The notion that SoFi might be sensitive to a short squeeze was also popular on social media, but Ortex data showed that roughly 11% of SoFi’s free float was sold short, making targets of a squeeze pretty slim pickings.

What was difficult to find on social media or anywhere else was the notion that SoFi’s rise highlighted another meme stock’s continued fall, and potentially put them on a course to find each other in the wilderness and build a new life together.

Purple prose aside, shares of Robinhood HOOD, -3.54% fell 3.5% in Wednesday’s session, adding to a staggering fall of more than 60% since the zero-commission trading app went public in July 2021.

Robinhood, as some right remember, had harbored dreams of becoming a bank itself, giving it the types of capital advantages and stability that SoFi will now enjoy. On the other hand, SoFi is lacking what many financial services giants (Goldman, JPMorgan JPM, -1.55% ) now covet, and what other titans (Morgan Stanley MS, +1.83% ) have paid through the nose to get: a zero-commission trading platform that creates huge amounts of order flow and trading data.

SoFi’s market cap at Wednesday’s market close was $9.7 billion, according to Dow Jones data, while Robinhood’s remained at almost $12.4 billion, making the notion that Noto could buy Vlad Tenev and Co. nearly impossible.

But based on SoFi’s new profile, and Robinhood’s plummeting value, how long will it take in a rising-rate environment for these two to notice that they want what the other one has?

Hot new couple alert indeed…

Dark days for the Mother Memes

Now, we’re not going to kick more dirt in the eyes of the truly diamond-handed apes who are still HODLing the big memes, because that’s not cool and also they don’t deserve it as we are entering 2022 open to the notion that value investing is a noema/noesis thought experiment more applicable to Wittgenstein than Buffett.

That said, here’s a chart of both stocks in 2022:

FactSet

That’s not great.

By no means does this chart mean that neither stock is bouncing back, but AMC is now under $20 for two consecutive days for the first time since May 2021’s short squeeze, and GameStop is holding onto the $100 level.

For the latter, Tuesday’s blockbuster announcement that Microsoft MSFT, +0.22% would buy Activision Blizzard ATVI, -0.19% for $68.7 billion is possibly really bad news.

According to a note from Jeffries’ analyst Stephanie Wissink, the merger could pose a “walled garden risk” for GameStop if Microsoft elects to do things like make Activision’s blockbuster games available only on the tech giant’s Xbox gaming system, which would impact GameStop’s bottom line.

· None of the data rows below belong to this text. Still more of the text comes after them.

/-- Settles O29: where it is accepted, `INIT` writes the same new context over every state, also over a new context. -/
theorem initStartsAContext : Obligations.InitStartsAContext := by
  refine fun data s => ⟨decodeInvertsEncode (.init data) rfl, fun hm => ?_, fun hm => unlessHeld_of_busy hm _⟩
  have hstart : ∀ {s : State}, s.mode ≠ .busy → exec (.init data) s = .next s.initContext := fun hm =>
    unlessHeld_of_not_busy hm _
  exact ⟨s.initContext, hstart hm, rfl, by simp [State.len_eq], hstart (s := s.initContext) (by simp)⟩

/-! ## Commands refused by mode or by length (R101, R155, R171, R172) -/

/-- In `ERROR` the commands of a message are refused, and no digest is readable (R155, R172). -/
theorem exec_of_error {s : State} (hm : s.mode = .error) :
    (∀ b, exec (.update b) s = .next (s.raise .sequenceError)) ∧
      (∀ data, exec (.final data) s = .next (s.raise .sequenceError)) ∧
      ∀ i, exec (.rddigest i) s = .next (s.raise .sequenceError) := by
  have hb : s.mode ≠ .busy := by simp [hm]
  exact ⟨fun _ => unlessHeld_inMode_of_ne hb (by simp [hm]) _, fun _ => unlessHeld_inMode_of_ne hb (by simp [hm]) _,
    fun _ => unlessHeld_inMode_of_ne hb (by simp [hm]) _⟩

/-- `UPDATE` at the largest length raises InputTooLarge (R101, R171). -/
theorem exec_update_of_maxLen {s : State} (hm : s.mode = .absorb) (hl : s.len = maxLen) (b : Byte) :
    exec (.update b) s = .next (s.raise .inputTooLarge) := by
  rw [exec, execUpdate, unlessHeld_inMode hm (by decide), State.updateByte, if_pos hl]

/-- `RDDIGEST` in `DONE` responds with the digest byte (R155). -/
theorem exec_rddigest_of_done {s : State} (hm : s.mode = .done) (i : BitVec 5) :
    exec (.rddigest i) s = .next (s.respond (digestByte s.h i)) := by
  rw [exec, execRddigest, unlessHeld_inMode hm (by decide)]

/-- Settles O33: the digest byte of index `4j + k`. -/
theorem rddigestReadsTheByte : Obligations.RddigestReadsTheByte := by
  intro s j k hm
  rw [exec_rddigest_of_done hm, digestByte_ofNat s.h j.val k.val j.isLt k.isLt]
  rfl

/-! ## Words that are no legal command (R68, R157, R173) -/

/-- A word of a reserved opcode, or of opcode 0x4 with an illegal operand, is in one of the thirteen rows (R68, R157). -/
theorem decodeCommand_mem_illegalRows {w : CommandWord}
    (h : 6 ≤ w.op.toNat ∨ w.op = 0x4#4 ∧ w.data.extractLsb' 5 3 ≠ 0) : decodeCommand w ∈ illegalRows w.data := by
  obtain hop | ⟨hop, hdata⟩ := h
  · unfold decodeCommand
    split <;> simp_all [illegalRows]
  · rw [decodeCommand_of_op_rddigest hop]
    obtain hrow | hrow | hrow | hrow := rddigest_operand_cases w.data
    · simp [decodeRddigest_of_1xx hrow, illegalRows]
    · simp [decodeRddigest_of_01x hrow, illegalRows]
    · simp [decodeRddigest_of_001 hrow, illegalRows]
    · exact absurd hrow hdata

What it does mean is that this is either the biggest buyable dip these stocks have seen since meme stocks became a thing, or it’s time to take what’s still on the table and rotate out into other corners of the market that are fertile for a second guerilla action.

SoFi is one example, but it’s pretty high-profile by meme-stock standards, meaning the “hedgies” might see them coming.

Regardless, the next few weeks are shaping up to be big ones for the Mother Memes as we careen towards the one-year anniversary of the big short squeeze.